▸ **ACTIVITY**
Repeat precisely the span of lines below that opens with the line containing "(match r.2 with" and closes with the line containing "the request then performs nothing (R399). -/", both included.

Stored data entries

---+---

-- ==== Sys2Proof/Machine/HostPort.lean ====
section
/-! DEFINITION. The PCI Express port: requests through the BARs and windows of the four functions (14 R397 to R400,
R408), Function Level Reset (R399), and the management mailbox with its commands (R401, 01 R21 to R25, R407). -/

namespace Sys2Proof.Machine

open Sys2Proof

/-! ## The mailbox -/

/-- TBSTAT (Table 14.5). -/
def tbstat (p : Pkg) : Nat := Bits.ofBool p.tbLost + Bits.ofBool p.tbMaster * 2 +
  (if p.tbMaster then 0 else p.tbHops.toNat) * 2 ^ 16 + p.tbOfs.toNat * 2 ^ 32

/-- A word of the harvest mirrors (15 R408), which hold nothing before bring-up step 4. -/
def mirrorWord (s : State) (off : Nat) : Nat :=
  let x := s.die ((off - 0x1000) / 0x400)
  let o := (off - 0x1000) % 0x400
  if o < 40 then (x.hmap.getD (o / 8) 0).toNat
  else if 0x200 ≤ o then (x.l2pt.getD ((o - 0x200) / 8) 0).toNat
  else 0

/-- The n bytes at an offset lie in registers of the mailbox (Table 14.2a), or touch the harvest mirrors, where an access that
is no aligned 8-byte load is ignored (15 R408). -/
def mailboxHas (off n : Nat) : Bool :=
  let inside (lo hi : Nat) : Bool := decide (lo ≤ off) && decide (off + n ≤ hi)
  inside 0 0x40 || inside 0x40 0x48 || inside 0x80 0x88 || inside 0x100 0x108 || inside 0x200 0x240 ||
  inside 0x300 0x308 || inside 0x4000 0x10000 ||
  (decide (off < 0x1C00) && decide (0x1000 < off + n))

/-- A host read of n bytes of the mailbox. The DOORBELL, which is written only, and a load of the harvest mirrors that is ignored
answer 0 (DESIGN CHOICE, log 46). -/
def mailboxRead (s : State) (off n : Nat) : Nat :=
  let m := s.pkg.mailbox
  let word (v lo : Nat) : Nat := Bits.field v (8 * (off - lo)) (8 * n)
  if off < 0x40 then m.req.read off n
  else if off < 0x80 then 0
  else if off < 0x100 then word (tbstat s.pkg) 0x80
  else if off < 0x200 then 0
  else if off < 0x300 then m.resp.read (off - 0x200) n
  else if off < 0x1000 then word (Bits.ofBool m.idle) 0x300
  else if off < 0x4000 then if n = 8 && off % 8 = 0 then mirrorWord s off else 0
  else m.result.read (off - 0x4000) n

/-- The response of a request: its status, and what follows it from byte 8; MBSTAT reads 1 and vector 0 is raised. -/
def respond (s : State) (status : Nat) (more : List Byte) : State :=
  let m := s.pkg.mailbox
  raiseVector 0 0
    { s with pkg := { s.pkg with mailbox :=
        { m with resp := (Mem.setByte [] 0 (BitVec.ofNat 8 status)).writeBytes 8 more, idle := true, revoking := none } } }

def respondResult (s : State) (bytes : List Byte) : State :=
  let m := s.pkg.mailbox
  respond { s with pkg := { s.pkg with mailbox := { m with result := Mem.writeBytes [] 0 bytes } } } 0 (Bits.toBytes 4 bytes.length)

/-- The command under way, from the bytes of its request as they were read when it was taken (R401). -/
def commandOf (s : State) : Nat := (s.pkg.mailbox.cmd.byte 0).toNat

/-- Bring-up step 1 has failed: function 0 reports status 2 to every command (Table 14.4). -/
def startFailed (s : State) : Bool := s.pkg.boot = 0 && s.pkg.bootHalted

/-- A host write to the mailbox: REQ, or the doorbell, which takes a request where MBSTAT reads 1 and reads all its bytes; one
of an unknown command is refused (log 31). -/
def mailboxWrite (s : State) (off : Nat) (b : List Byte) : State :=
  let m := s.pkg.mailbox
  if off < 0x40 then { s with pkg := { s.pkg with mailbox := { m with req := m.req.writeBytes off b } } }
  else if off = 0x100 && Bits.ofBytes b = 1 && m.idle then
    let s1 := { s with pkg := { s.pkg with mailbox := { m with idle := false, cmd := m.req, early := s.pkg.boot < 2 && !s.pkg.bootHalted } } }
    if startFailed s then respond s1 2 []
    else if 1 ≤ commandOf s1 && commandOf s1 ≤ 7 then s1 else respond s1 1 []
  else s

/-! ## Host requests -/

/-- Unsupported Request, with a read answered by ones. -/
def unsupported (s : State) : State := { s with busReply := BitVec.allOnes 64 }.send .unsupported

/-- The same, and the function is frozen (R399). -/
def refuse (s : State) (fn : Nat) : State :=
  unsupported { s with pkg := { s.pkg with funcs := Bits.updAt s.pkg.funcs fn fun f => { f with frozen := true } } }

/-- A read answered with its data. -/
def answerRead (s : State) (v : Nat) : State := { s with busReply := BitVec.ofNat 64 v }.send (.reply none v)

/-- The control page of a queue holds a register at the n bytes (11 Table 11.1). -/
def pageHas (o n : Nat) : Bool := decide (o + n ≤ 0x38) || (decide (0x2000 ≤ o) && decide (o + n ≤ 0x4000))

/-- The bytes of a request. -/
def hostBytes : HostOp → Nat
  | .read n => n
  | .write b => b.length
  | .unit _ => 0

/-- A request to a control page of queue q of die d. The trigger word reads zero and ignores writes (R400). -/
def pageRequest (s : State) (fn d q o : Nat) (op : HostOp) : State :=
  let n := (hostBytes op)
  if q = 1023 && 0xFFC0 ≤ o && o + n ≤ 0xFFC8 then
    match op with | .read _ => answerRead s 0 | _ => s
  else if !pageHas o n then refuse s fn
  else
    match op with
    | .read n =>
      let r := s.queueRead d q o n
      answerRead r.1 r.2.toNat
    | .write b => s.queueWrite d q o b.length (Bits.ofBytes b)
    | .unit _ => s

def updFunc (s : State) (fn : Nat) (f : Func → Func) : State := { s with pkg := { s.pkg with funcs := Bits.updAt s.pkg.funcs fn f } }

/-- A cause by which an exporter refuses a request (01 R36, step 6), which is a failed check. -/
def refusal (k : Nat) : Bool := k = Cause.REVOKED || k = Cause.PEERMISS || k = Cause.FROZEN || k = Cause.MALFORMED || k = Cause.DEVICEKIND

/-- A request through a window has failed with a cause: a failed check refuses it, another error is its answer. -/
def windowFails (s : State) (fn k : Nat) : State :=
  let s1 := updFunc s fn fun f => { f with todo := [], got := 0 }
  if refusal k then refuse s1 fn else s1.send (.reply (some k) 0)

/-- A unit of a request through a window, the last if `last`, is read or written where its site has accepted it, and the
request is answered with it. -/
def serveHostUnit (s : State) (fn : Nat) (u : HostUnit) (last : Bool) : State :=
  match u.data with
  | none =>
    let r := readAccepted s u.n u.treat u.site
    (match r.2 with
     | .error k => windowFails r.1 fn k
     | .ok v =>
       let got := (s.pkg.funcs.getD fn {}).got + v * 2 ^ (8 * u.ofs)
       if last then answerRead (updFunc r.1 fn fun f => { f with todo := [], got := 0 }) got
       else updFunc r.1 fn fun f => { f with got := got })
  | some v =>
    let r := writeAccepted s u.n v u.treat u.site
    match r.2 with
    | none => r.1
    | some k => windowFails r.1 fn k

/-- The j-th unit left of the request under way of a function. -/
def serveTodo (s : State) (fn j : Nat) : State :=
  let l := (s.pkg.funcs.getD fn {}).todo
  match l[j % max 1 l.length]? with
  | none => s
  | some u =>
    let left := l.erase u
    serveHostUnit (updFunc s fn fun f => { f with todo := left }) fn u left.isEmpty

/-- The request under way of a function is served to its end, behind which the next one stands (R398). -/
def finishTodo (s : State) (fn : Nat) : State :=
  (List.range (s.pkg.funcs.getD fn {}).todo.length).foldl (fun s _ => serveTodo s fn 0) s

/-- A range cut at aligned 8 bytes. -/
def wordsOf (va n : Nat) : List (Nat × Nat) :=
  (List.range ((va + n + 7) / 8 - va / 8)).map fun j =>
    let g := (va / 8 + j) * 8
    (max va g, min (va + n) (g + 8) - max va g)

/-- The units of a request of n bytes at va, each accepted at its site (01 R36, step 6), or the first cause that refuses one:
the request then performs nothing (R399). -/
def acceptUnits (d va : Nat) (e : TlbEntry) (data : Option (List Byte)) (l : List (Nat × Nat)) (s : State) : State × Except Nat (List HostUnit) :=
  l.foldl (fun a p =>
    match a.2 with
    | .error _ => a
    | .ok us =>
      let v := data.map fun b => Bits.field (Bits.ofBytes b) (8 * (p.1 - va)) (8 * p.2)
      let loc := e.loc p.1
      let r := match v with
        | none => siteOf a.1 d loc p.2 .read (.read p.2)
        | some v => siteOf a.1 d loc p.2 .write (.write (Bits.toBytes p.2 v))
      match r.2 with
      | .error k => (r.1, .error k)
      | .ok site =>
        let q := acceptSite r.1 site
        (q.1, match q.2 with
          | some k => .error k
          | none => .ok (us ++ [{ va := p.1, loc, site, n := p.2, ofs := p.1 - va, treat := engineLl e.leaf, data := v }])))
    (s, .ok [])

/-- n bytes at a location lie in a trigger word: of the die's function, behind the host aperture one of the package's, or one of
these that an exporter's page maps (R400). -/
def inTrigger (s : State) (d : Nat) (l : Loc) (n : Nat) : Bool :=
  let at_ (l : Loc) : Bool :=
    match l with
    | .qctl o => decide (triggerOfs ≤ o) && decide (o + n ≤ triggerOfs + 8)
    | .host b => (List.range 4).any fun fn => decide (triggerBus fn ≤ b) && decide (b + n ≤ triggerBus fn + 8)
    | _ => false
  match l with
  | .peer i ofs _ =>
    (match (s.die d).imports.find? i with
     | none => false
     | some m =>
       m.pkg = s.pkg.pkgNo.toNat &&
       (match (exporterEntry (s.die m.die) m.exp m.gen ofs n).2 with
        | .ok (va, t) => at_ (t.loc va)
        | .error _ => false))
  | l => at_ l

---+---

▸ **EXERCISE OUTPUT**
    (match r.2 with
     | .error k => windowFails r.1 fn k
     | .ok v =>
       let got := (s.pkg.funcs.getD fn {}).got + v * 2 ^ (8 * u.ofs)
       if last then answerRead (updFunc r.1 fn fun f => { f with todo := [], got := 0 }) got
       else updFunc r.1 fn fun f => { f with got := got })
  | some v =>
    let r := writeAccepted s u.n v u.treat u.site
    match r.2 with
    | none => r.1
    | some k => windowFails r.1 fn k

/-- The j-th unit left of the request under way of a function. -/
def serveTodo (s : State) (fn j : Nat) : State :=
  let l := (s.pkg.funcs.getD fn {}).todo
  match l[j % max 1 l.length]? with
  | none => s
  | some u =>
    let left := l.erase u
    serveHostUnit (updFunc s fn fun f => { f with todo := left }) fn u left.isEmpty

/-- The request under way of a function is served to its end, behind which the next one stands (R398). -/
def finishTodo (s : State) (fn : Nat) : State :=
  (List.range (s.pkg.funcs.getD fn {}).todo.length).foldl (fun s _ => serveTodo s fn 0) s

/-- A range cut at aligned 8 bytes. -/
def wordsOf (va n : Nat) : List (Nat × Nat) :=
  (List.range ((va + n + 7) / 8 - va / 8)).map fun j =>
    let g := (va / 8 + j) * 8
    (max va g, min (va + n) (g + 8) - max va g)

/-- The units of a request of n bytes at va, each accepted at its site (01 R36, step 6), or the first cause that refuses one:
the request then performs nothing (R399). -/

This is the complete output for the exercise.